Only one stretch of the data below is wanted: the lines from the one with "(tileOf s 0).hflip0.isEmpty" through the one with "badS (op 0 0", repeated exactly.

%%

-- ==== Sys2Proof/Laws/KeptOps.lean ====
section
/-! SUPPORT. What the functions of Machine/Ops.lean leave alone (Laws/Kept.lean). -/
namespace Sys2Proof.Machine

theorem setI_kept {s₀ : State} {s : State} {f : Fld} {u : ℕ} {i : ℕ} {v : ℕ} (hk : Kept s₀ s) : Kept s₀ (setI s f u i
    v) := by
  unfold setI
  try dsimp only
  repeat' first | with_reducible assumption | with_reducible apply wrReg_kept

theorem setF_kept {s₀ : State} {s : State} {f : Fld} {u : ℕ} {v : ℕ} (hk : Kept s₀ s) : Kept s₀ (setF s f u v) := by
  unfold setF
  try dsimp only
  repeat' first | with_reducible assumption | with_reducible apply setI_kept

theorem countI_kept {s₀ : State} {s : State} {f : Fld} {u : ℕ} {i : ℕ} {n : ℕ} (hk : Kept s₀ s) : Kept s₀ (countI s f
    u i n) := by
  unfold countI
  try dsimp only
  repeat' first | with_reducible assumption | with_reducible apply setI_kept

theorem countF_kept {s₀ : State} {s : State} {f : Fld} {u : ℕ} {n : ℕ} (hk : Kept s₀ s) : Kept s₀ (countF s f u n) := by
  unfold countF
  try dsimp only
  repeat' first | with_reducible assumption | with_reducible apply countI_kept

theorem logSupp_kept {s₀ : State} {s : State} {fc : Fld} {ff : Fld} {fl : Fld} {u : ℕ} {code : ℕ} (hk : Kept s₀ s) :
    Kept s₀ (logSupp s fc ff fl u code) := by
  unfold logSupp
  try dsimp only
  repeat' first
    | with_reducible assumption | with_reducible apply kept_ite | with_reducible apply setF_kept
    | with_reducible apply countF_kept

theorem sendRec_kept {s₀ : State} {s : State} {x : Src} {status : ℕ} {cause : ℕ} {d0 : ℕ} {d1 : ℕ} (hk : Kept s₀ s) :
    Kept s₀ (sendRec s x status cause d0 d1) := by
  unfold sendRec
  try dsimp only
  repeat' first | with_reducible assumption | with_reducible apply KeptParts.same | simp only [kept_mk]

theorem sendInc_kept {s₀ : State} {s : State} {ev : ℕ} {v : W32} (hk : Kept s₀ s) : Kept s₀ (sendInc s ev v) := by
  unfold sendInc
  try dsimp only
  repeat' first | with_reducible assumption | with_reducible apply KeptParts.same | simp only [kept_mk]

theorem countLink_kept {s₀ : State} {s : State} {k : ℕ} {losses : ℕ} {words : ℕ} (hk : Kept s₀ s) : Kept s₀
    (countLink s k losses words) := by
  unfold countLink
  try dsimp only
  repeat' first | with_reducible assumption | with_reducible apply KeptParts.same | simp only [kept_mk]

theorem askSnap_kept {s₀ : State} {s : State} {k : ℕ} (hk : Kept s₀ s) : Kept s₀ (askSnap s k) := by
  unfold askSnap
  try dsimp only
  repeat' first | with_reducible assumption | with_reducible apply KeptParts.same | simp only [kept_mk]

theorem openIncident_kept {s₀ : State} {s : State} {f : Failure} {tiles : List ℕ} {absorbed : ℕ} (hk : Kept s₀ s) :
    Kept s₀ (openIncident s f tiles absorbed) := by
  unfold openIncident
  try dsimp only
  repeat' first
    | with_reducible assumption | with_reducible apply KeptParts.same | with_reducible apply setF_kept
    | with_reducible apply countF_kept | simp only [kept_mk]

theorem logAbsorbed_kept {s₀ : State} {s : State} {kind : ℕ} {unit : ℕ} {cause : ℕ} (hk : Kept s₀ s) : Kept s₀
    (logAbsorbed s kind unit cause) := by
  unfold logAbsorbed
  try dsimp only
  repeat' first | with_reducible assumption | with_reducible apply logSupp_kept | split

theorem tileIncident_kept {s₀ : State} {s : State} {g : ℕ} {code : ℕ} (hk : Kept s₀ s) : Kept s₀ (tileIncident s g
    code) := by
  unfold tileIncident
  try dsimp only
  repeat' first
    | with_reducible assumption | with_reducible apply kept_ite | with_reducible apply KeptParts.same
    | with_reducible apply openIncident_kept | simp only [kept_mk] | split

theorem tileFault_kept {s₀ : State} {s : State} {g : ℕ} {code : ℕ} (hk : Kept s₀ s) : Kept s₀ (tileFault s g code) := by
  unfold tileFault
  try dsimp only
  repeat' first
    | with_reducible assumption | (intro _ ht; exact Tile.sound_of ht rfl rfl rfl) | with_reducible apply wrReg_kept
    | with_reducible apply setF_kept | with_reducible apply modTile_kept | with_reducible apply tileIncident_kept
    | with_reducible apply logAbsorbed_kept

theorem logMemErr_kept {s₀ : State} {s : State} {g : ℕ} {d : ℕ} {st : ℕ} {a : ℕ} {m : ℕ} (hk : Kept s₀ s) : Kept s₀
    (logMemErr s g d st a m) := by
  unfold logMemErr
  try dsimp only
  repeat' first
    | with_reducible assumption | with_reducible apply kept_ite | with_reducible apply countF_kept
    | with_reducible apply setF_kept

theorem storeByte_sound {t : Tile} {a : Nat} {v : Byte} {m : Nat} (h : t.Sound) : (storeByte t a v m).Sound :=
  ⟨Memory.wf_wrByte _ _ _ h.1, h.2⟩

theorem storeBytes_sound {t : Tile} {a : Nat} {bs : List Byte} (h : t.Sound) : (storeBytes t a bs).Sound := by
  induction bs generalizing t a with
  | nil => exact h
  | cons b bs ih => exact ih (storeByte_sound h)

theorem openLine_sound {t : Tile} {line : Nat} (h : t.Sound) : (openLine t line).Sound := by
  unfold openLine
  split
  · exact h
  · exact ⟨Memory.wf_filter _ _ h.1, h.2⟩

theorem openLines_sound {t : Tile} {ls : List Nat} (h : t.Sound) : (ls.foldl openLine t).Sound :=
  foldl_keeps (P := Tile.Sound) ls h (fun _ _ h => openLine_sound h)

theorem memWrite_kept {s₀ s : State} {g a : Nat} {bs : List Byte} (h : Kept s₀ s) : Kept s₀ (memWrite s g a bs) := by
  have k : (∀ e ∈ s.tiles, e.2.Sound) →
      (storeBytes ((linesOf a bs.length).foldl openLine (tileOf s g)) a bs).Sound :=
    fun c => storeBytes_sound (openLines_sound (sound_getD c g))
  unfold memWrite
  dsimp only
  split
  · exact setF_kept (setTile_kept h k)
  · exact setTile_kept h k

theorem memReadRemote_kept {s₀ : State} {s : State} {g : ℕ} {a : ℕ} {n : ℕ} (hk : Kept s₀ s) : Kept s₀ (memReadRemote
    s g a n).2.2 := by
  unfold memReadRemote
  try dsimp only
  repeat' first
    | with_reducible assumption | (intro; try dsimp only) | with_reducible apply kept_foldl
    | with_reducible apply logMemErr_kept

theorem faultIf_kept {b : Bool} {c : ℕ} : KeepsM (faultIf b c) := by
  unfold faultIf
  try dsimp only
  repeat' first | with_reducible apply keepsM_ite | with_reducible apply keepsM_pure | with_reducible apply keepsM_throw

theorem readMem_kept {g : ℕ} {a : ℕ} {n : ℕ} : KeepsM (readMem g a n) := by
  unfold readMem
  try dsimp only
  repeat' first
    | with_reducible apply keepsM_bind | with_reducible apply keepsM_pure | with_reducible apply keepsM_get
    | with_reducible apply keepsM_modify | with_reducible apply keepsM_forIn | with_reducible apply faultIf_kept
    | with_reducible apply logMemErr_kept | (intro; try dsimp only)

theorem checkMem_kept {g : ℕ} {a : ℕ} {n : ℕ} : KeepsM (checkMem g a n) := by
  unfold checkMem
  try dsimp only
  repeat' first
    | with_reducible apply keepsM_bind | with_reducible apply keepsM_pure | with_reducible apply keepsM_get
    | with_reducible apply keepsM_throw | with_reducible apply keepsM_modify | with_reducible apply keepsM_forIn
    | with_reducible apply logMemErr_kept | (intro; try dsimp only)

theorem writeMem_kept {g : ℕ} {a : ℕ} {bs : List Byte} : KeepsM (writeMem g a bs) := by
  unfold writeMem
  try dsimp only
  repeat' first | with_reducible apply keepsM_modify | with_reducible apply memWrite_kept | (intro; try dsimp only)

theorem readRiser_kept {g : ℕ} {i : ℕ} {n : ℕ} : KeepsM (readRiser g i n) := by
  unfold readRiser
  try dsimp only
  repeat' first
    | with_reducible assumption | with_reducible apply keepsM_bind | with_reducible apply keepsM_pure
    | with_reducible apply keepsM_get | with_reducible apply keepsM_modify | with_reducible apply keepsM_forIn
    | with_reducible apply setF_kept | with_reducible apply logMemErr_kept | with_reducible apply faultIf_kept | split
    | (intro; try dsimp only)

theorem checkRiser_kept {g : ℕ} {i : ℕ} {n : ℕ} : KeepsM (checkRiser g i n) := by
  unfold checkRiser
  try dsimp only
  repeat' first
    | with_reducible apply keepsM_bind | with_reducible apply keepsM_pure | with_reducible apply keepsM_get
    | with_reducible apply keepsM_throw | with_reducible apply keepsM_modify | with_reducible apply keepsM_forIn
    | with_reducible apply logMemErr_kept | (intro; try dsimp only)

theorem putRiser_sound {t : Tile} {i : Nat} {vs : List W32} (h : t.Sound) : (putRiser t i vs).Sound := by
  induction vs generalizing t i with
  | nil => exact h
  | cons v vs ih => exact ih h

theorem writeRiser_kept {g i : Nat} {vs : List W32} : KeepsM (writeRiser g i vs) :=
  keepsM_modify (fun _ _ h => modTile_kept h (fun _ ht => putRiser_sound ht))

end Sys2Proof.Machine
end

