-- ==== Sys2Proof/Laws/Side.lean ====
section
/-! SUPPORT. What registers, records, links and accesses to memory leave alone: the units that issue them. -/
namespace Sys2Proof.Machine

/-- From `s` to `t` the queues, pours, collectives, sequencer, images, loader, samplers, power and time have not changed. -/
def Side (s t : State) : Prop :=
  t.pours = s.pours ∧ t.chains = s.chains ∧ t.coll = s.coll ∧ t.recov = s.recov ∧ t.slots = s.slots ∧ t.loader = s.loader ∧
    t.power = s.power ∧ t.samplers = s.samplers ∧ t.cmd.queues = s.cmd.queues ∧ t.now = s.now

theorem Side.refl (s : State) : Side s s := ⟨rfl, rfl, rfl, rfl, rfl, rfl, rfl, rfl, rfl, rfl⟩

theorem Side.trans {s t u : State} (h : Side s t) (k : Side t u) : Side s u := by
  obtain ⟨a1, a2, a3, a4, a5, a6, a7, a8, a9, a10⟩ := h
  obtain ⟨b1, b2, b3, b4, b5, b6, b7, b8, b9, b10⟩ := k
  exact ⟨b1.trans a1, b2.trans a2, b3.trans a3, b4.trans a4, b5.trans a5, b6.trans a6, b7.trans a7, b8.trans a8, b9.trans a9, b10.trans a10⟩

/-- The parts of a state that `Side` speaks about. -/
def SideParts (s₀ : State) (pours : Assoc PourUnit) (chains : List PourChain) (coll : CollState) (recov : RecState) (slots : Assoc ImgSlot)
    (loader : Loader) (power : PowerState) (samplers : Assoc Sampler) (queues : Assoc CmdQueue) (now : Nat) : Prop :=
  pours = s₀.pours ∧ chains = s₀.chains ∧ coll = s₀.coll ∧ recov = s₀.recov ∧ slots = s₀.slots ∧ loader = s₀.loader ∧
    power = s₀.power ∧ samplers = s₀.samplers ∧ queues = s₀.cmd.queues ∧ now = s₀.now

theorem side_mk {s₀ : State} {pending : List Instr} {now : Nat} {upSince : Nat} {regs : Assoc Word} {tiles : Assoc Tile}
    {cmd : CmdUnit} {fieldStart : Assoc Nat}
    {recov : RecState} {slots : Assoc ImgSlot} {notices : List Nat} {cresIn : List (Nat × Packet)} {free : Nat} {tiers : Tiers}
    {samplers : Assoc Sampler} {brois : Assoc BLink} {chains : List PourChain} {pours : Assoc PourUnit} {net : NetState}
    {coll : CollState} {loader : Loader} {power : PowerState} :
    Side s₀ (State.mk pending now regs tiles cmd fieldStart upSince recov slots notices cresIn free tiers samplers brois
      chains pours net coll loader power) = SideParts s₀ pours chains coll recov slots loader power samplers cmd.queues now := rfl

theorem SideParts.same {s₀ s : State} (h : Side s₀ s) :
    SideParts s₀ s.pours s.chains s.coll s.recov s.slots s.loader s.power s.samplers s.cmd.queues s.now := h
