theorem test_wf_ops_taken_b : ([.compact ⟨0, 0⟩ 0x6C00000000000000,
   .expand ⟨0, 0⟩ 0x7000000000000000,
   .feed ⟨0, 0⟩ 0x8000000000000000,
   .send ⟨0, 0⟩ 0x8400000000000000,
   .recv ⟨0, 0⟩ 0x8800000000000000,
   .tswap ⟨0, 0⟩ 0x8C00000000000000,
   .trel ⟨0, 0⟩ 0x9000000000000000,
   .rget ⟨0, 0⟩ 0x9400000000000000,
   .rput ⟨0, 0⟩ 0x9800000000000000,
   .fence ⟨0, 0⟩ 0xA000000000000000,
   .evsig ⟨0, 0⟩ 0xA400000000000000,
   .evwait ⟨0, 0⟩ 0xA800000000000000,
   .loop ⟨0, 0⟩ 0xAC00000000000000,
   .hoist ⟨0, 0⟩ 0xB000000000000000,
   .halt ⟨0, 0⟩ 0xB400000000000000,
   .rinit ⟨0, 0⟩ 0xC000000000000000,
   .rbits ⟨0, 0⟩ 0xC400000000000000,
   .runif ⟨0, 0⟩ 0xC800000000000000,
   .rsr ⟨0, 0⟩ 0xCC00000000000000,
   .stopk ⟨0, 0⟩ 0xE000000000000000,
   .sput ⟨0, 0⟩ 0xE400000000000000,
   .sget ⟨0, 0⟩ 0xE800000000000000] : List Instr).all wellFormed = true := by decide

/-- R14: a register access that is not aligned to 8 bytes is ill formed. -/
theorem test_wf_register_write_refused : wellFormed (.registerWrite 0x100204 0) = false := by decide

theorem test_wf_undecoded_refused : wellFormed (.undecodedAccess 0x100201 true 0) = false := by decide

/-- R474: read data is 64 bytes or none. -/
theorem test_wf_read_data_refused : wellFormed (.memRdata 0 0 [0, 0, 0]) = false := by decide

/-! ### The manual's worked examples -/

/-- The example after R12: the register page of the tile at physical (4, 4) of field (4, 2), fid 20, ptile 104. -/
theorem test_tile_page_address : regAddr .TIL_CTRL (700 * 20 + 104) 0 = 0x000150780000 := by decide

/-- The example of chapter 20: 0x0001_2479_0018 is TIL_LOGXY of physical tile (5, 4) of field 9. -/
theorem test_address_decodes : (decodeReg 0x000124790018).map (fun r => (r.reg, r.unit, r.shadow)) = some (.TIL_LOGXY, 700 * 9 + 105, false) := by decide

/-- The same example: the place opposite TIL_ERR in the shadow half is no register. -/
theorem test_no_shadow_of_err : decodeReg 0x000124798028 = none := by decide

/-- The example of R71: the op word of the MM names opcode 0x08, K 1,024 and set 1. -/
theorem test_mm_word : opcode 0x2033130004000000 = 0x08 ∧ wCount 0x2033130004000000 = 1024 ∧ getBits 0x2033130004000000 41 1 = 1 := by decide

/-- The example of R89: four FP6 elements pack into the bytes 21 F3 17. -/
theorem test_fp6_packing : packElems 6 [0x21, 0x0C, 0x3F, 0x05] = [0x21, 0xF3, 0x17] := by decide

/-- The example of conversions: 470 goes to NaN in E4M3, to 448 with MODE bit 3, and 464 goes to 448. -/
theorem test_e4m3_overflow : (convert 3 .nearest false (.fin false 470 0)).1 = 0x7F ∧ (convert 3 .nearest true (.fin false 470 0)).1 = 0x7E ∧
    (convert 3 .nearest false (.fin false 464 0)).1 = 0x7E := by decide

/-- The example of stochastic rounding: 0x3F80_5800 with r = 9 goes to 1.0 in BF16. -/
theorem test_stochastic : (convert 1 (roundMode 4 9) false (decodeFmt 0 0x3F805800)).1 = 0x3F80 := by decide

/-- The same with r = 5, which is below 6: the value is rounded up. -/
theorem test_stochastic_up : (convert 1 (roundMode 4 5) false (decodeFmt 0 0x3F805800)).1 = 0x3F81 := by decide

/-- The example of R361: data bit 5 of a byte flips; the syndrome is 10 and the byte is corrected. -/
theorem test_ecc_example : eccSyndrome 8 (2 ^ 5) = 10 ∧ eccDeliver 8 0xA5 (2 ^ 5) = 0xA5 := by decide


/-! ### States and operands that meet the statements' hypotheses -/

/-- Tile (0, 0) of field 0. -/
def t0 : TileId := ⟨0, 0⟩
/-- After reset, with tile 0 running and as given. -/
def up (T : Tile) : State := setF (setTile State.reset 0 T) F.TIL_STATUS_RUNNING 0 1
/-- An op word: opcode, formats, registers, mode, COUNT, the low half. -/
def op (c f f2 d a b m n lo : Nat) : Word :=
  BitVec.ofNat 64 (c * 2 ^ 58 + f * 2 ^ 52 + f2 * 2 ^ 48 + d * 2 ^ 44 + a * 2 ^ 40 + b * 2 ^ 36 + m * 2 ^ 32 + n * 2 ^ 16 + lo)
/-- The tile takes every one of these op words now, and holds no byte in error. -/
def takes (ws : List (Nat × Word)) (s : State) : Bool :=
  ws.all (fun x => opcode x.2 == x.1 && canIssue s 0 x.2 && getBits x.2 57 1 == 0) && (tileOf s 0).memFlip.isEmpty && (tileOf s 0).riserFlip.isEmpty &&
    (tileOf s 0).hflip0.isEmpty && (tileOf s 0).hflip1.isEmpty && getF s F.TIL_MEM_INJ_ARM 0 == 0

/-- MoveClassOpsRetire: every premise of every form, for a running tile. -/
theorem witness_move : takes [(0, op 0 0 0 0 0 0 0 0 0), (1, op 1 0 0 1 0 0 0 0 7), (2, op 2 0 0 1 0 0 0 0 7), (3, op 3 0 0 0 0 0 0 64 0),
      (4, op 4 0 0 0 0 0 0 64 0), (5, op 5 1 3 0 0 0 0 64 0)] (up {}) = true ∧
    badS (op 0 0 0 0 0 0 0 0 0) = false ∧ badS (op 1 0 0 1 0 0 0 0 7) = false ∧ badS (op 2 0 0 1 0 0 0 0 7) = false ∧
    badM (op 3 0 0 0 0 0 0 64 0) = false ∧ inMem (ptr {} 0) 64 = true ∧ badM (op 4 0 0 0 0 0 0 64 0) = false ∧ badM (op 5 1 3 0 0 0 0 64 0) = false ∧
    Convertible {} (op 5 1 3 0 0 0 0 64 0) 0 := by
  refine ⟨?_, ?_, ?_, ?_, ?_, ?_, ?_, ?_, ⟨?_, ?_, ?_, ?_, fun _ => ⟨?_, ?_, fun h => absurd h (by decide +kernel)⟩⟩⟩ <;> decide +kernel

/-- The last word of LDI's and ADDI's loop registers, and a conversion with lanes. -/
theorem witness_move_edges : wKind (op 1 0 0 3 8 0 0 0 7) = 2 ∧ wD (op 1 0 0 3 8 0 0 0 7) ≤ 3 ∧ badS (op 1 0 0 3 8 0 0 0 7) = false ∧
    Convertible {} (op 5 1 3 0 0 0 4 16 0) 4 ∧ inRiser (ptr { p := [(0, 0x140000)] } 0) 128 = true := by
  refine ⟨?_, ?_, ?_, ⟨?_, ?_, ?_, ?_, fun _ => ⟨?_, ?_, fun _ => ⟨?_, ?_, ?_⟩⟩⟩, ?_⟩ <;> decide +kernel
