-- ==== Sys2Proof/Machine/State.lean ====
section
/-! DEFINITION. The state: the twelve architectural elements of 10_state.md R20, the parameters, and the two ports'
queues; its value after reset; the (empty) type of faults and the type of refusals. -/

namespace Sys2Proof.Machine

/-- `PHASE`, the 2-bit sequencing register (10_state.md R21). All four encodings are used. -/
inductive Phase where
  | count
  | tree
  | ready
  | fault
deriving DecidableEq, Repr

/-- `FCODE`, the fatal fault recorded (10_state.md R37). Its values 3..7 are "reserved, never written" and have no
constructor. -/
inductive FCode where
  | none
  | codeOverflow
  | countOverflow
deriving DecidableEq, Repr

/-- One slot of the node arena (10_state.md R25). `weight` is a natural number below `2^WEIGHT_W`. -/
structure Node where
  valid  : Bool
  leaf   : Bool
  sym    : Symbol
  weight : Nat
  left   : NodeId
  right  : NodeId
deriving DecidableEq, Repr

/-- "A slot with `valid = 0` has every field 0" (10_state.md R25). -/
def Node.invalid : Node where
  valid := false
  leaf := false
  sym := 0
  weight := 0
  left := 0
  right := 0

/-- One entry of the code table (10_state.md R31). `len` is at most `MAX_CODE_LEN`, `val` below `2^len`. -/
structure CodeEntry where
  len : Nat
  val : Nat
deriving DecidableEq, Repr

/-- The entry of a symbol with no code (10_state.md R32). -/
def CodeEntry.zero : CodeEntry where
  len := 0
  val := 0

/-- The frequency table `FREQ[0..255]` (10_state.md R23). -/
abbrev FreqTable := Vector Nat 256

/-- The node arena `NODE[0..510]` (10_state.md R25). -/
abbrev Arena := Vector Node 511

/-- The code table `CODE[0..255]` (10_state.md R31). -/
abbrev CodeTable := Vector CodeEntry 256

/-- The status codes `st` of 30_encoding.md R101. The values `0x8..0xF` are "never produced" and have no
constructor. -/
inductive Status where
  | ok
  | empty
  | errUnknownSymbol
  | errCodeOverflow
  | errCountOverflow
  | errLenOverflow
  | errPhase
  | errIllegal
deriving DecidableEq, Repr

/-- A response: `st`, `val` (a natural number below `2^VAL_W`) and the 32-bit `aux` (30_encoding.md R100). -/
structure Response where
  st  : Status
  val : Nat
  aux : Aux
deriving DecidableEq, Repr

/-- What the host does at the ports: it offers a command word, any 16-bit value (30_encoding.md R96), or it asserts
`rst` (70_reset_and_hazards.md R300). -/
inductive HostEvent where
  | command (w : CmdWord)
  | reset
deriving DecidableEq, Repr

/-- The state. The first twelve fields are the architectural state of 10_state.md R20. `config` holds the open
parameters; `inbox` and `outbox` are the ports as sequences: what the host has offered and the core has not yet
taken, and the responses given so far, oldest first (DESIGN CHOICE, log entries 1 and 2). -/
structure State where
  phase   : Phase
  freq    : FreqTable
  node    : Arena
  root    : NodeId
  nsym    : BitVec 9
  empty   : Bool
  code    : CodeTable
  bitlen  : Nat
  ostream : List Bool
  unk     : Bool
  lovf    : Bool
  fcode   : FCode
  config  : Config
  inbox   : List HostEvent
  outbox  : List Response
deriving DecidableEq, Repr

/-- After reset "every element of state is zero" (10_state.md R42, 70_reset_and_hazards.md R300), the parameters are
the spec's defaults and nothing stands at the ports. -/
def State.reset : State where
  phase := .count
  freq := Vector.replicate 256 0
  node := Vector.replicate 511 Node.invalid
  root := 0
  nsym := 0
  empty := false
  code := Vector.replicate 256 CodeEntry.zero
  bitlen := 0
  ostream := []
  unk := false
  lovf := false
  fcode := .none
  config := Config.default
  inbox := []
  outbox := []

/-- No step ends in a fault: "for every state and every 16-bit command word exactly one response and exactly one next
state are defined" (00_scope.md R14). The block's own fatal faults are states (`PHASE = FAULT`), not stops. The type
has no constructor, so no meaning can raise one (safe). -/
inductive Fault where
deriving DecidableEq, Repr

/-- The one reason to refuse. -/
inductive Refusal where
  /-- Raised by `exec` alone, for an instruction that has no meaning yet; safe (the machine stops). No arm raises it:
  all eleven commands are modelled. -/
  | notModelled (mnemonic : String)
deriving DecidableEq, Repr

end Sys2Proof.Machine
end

%%

▸ **Task solution**
    (tileOf s 0).hflip0.isEmpty && (tileOf s 0).hflip1.isEmpty && getF s F.TIL_MEM_INJ_ARM 0 == 0

/-- MoveClassOpsRetire: every premise of every form, for a running tile. -/
theorem witness_move : takes [(0, op 0 0 0 0 0 0 0 0 0), (1, op 1 0 0 1 0 0 0 0 7), (2, op 2 0 0 1 0 0 0 0 7), (3, op 3 0 0 0 0 0 0 64 0),
      (4, op 4 0 0 0 0 0 0 64 0), (5, op 5 1 3 0 0 0 0 64 0)] (up {}) = true ∧
    badS (op 0 0 0 0 0 0 0 0 0) = false ∧ badS (op 1 0 0 1 0 0 0 0 7) = false ∧ badS (op 2 0 0 1 0 0 0 0 7) = false ∧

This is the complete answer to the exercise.